(Stored items)
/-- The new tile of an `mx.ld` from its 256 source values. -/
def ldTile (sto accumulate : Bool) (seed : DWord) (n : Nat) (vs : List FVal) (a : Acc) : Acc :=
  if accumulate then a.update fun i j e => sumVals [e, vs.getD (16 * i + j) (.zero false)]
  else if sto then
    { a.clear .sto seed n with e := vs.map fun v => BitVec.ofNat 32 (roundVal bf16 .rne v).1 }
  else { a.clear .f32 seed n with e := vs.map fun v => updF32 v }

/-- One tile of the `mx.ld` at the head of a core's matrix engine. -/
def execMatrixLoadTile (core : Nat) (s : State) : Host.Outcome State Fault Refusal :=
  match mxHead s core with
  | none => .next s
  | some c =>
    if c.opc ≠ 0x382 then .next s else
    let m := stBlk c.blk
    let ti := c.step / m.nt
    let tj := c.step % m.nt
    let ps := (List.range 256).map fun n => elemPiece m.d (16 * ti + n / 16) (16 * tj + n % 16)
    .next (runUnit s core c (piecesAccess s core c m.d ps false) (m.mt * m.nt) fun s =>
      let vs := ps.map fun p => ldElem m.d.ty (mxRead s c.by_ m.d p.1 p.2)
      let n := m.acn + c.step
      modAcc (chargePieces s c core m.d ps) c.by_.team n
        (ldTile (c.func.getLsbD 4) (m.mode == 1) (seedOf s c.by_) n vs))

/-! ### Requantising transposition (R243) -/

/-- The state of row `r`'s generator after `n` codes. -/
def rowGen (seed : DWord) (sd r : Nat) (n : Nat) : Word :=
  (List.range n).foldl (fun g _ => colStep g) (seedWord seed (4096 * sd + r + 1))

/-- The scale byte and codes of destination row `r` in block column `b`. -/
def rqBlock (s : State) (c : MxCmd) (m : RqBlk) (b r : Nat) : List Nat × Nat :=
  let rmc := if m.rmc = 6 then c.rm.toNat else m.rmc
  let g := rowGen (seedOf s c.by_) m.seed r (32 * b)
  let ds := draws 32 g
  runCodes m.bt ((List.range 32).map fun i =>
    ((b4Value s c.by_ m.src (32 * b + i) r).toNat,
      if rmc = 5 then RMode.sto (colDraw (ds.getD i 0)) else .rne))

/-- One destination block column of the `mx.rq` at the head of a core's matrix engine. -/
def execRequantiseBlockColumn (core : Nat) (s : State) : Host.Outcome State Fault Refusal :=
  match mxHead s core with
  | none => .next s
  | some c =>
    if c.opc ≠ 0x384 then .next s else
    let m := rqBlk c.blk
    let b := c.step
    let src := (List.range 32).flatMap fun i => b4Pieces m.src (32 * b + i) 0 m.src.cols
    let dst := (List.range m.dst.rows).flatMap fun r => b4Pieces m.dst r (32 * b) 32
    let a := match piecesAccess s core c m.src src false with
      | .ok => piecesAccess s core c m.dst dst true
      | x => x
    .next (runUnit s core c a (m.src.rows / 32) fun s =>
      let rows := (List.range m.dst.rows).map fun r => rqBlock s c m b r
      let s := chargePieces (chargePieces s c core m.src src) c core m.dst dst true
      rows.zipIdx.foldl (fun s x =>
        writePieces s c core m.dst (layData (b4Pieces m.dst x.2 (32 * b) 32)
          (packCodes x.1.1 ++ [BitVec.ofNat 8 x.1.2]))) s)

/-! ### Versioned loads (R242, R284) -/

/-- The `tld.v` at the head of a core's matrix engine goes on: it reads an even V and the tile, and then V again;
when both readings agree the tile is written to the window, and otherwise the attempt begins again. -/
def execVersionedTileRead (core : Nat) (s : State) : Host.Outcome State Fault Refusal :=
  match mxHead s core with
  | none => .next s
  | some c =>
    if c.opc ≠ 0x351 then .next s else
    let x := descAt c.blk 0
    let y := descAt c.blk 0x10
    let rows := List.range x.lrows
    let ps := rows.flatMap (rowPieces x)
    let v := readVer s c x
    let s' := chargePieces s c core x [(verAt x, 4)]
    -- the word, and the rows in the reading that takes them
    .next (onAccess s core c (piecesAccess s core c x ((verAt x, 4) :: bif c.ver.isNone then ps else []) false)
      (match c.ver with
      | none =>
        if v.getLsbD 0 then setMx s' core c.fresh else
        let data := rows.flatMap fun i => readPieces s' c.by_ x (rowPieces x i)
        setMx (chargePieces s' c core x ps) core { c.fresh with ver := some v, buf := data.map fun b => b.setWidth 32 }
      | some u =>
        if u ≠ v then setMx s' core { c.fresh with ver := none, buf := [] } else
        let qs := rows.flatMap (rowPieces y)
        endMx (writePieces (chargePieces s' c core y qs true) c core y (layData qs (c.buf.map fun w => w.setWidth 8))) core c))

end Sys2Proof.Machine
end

==

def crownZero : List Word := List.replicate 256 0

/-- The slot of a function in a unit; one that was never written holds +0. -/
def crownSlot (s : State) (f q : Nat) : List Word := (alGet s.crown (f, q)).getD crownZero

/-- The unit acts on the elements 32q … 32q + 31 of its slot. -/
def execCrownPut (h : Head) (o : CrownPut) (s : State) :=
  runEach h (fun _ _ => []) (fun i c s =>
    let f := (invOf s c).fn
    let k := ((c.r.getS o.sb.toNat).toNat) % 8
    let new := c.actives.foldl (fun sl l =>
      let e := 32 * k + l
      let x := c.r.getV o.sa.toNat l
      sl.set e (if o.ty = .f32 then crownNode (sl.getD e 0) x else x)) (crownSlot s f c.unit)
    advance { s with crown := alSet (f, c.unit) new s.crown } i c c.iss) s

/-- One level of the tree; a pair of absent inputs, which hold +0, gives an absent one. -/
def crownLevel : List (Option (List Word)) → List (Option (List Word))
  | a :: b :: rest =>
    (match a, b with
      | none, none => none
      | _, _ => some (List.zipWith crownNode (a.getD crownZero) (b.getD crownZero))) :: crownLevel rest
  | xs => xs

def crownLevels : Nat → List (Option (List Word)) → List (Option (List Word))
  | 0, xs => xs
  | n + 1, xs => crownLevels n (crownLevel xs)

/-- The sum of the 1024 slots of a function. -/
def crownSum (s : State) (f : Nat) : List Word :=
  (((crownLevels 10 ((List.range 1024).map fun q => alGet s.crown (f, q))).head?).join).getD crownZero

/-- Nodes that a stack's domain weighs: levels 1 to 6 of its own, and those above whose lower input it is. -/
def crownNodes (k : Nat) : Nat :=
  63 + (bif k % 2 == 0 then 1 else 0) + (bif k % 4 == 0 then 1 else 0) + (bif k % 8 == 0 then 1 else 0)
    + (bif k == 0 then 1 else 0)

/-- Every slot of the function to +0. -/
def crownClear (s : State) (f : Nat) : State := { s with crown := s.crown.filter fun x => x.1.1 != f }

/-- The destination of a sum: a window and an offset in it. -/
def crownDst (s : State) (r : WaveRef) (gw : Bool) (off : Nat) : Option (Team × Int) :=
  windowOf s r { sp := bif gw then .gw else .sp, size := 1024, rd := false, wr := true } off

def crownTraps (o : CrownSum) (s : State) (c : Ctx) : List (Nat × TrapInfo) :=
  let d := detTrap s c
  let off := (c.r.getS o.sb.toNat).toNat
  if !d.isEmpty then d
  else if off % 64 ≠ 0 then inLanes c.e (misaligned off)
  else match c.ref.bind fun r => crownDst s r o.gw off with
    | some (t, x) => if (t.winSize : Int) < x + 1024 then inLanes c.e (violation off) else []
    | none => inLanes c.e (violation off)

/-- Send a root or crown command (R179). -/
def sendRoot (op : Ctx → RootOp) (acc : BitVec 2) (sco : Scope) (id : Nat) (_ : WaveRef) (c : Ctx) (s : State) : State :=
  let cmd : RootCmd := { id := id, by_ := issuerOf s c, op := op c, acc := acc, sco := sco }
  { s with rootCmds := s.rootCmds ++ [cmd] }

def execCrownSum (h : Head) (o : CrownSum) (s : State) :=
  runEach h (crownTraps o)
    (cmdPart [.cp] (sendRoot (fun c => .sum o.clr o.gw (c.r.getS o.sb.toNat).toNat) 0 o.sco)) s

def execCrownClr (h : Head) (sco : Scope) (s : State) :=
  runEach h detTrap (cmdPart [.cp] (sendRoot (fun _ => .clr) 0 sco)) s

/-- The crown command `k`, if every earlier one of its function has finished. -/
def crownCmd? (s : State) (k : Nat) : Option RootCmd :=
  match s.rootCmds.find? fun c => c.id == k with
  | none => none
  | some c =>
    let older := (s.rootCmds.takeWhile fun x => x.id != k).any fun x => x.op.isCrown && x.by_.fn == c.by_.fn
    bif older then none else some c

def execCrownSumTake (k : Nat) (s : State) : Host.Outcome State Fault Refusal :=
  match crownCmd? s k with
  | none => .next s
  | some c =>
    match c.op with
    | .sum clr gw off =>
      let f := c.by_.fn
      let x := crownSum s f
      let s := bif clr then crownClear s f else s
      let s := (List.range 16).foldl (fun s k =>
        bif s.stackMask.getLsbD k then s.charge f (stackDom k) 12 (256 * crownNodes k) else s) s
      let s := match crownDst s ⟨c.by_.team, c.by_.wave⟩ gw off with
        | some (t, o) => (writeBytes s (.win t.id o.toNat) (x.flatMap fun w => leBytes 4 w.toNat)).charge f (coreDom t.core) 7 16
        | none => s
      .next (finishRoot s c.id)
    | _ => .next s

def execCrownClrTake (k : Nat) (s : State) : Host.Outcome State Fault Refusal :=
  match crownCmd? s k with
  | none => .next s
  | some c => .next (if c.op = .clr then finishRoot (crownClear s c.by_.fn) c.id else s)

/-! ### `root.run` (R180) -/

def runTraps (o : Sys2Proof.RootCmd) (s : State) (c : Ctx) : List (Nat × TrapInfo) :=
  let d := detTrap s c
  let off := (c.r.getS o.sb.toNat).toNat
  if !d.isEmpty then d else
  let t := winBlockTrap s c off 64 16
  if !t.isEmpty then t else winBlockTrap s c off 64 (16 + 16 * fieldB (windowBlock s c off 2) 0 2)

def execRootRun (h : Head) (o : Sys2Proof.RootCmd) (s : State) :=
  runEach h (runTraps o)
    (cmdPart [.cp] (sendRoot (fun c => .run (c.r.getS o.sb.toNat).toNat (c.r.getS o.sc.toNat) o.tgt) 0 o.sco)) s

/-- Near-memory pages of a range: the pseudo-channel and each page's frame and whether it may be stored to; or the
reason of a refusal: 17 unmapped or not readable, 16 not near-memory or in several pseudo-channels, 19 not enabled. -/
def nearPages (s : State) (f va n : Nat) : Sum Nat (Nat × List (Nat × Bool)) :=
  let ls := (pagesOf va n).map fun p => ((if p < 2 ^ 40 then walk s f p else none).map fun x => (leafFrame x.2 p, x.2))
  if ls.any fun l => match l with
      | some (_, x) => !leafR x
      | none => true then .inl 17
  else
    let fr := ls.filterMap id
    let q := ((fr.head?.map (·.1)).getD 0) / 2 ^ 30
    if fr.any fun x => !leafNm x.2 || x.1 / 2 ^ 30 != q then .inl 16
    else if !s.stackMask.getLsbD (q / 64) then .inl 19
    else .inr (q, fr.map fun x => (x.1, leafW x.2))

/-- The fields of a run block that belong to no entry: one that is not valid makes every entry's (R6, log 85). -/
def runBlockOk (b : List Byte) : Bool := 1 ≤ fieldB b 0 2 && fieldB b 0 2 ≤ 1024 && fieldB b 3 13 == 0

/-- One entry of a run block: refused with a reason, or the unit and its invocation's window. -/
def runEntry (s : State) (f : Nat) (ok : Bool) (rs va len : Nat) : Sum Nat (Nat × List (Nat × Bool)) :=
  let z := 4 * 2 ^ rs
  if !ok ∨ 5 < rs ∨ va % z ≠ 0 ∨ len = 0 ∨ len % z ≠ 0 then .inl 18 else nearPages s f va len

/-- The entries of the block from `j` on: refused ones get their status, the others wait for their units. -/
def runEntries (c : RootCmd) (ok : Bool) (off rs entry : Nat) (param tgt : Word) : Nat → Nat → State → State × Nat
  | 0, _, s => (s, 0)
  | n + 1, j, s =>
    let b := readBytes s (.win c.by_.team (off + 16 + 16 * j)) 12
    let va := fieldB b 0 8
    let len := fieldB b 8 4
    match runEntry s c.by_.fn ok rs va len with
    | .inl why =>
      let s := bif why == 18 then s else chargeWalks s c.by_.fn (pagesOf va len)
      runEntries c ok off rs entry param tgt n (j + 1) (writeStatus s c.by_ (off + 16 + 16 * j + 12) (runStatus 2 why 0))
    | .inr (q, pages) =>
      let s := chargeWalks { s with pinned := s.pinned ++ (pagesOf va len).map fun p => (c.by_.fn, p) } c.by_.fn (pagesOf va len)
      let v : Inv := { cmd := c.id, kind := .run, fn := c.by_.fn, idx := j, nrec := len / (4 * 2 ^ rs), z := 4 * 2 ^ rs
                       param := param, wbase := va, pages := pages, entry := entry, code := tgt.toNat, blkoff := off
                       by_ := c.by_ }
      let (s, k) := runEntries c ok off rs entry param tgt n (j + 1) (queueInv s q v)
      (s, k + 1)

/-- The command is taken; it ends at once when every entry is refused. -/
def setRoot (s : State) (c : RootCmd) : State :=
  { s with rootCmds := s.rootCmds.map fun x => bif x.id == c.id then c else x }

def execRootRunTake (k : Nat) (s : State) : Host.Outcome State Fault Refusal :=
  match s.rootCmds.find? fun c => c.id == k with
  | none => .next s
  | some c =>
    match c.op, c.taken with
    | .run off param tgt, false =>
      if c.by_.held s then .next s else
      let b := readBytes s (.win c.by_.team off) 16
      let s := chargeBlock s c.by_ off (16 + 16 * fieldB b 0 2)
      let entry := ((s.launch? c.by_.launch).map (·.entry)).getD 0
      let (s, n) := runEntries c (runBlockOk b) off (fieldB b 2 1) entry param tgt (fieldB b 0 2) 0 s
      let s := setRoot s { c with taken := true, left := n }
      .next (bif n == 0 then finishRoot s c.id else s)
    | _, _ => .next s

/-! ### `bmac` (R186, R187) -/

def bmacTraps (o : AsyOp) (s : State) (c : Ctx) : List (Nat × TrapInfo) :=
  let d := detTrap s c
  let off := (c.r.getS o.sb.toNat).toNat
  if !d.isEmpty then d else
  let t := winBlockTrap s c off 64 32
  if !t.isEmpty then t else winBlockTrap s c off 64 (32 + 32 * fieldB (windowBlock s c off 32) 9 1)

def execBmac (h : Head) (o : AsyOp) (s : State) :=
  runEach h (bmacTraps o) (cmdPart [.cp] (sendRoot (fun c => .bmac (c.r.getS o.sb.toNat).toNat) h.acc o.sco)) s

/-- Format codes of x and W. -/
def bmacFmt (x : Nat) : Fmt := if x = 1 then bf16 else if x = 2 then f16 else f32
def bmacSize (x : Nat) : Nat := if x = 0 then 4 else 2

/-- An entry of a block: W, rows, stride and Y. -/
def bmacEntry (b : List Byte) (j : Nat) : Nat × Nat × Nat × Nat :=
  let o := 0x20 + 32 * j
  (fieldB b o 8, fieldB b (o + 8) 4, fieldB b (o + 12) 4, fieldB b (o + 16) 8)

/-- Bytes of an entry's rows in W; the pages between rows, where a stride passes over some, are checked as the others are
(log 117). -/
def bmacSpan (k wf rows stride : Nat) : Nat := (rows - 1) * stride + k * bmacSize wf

* TASK OBJECTIVE *
For this exercise, copy every line of the data that holds "function".

* ANSWER BOX *
/-- The slot of a function in a unit; one that was never written holds +0. -/
/-- The sum of the 1024 slots of a function. -/
/-- Every slot of the function to +0. -/
/-- The crown command `k`, if every earlier one of its function has finished. -/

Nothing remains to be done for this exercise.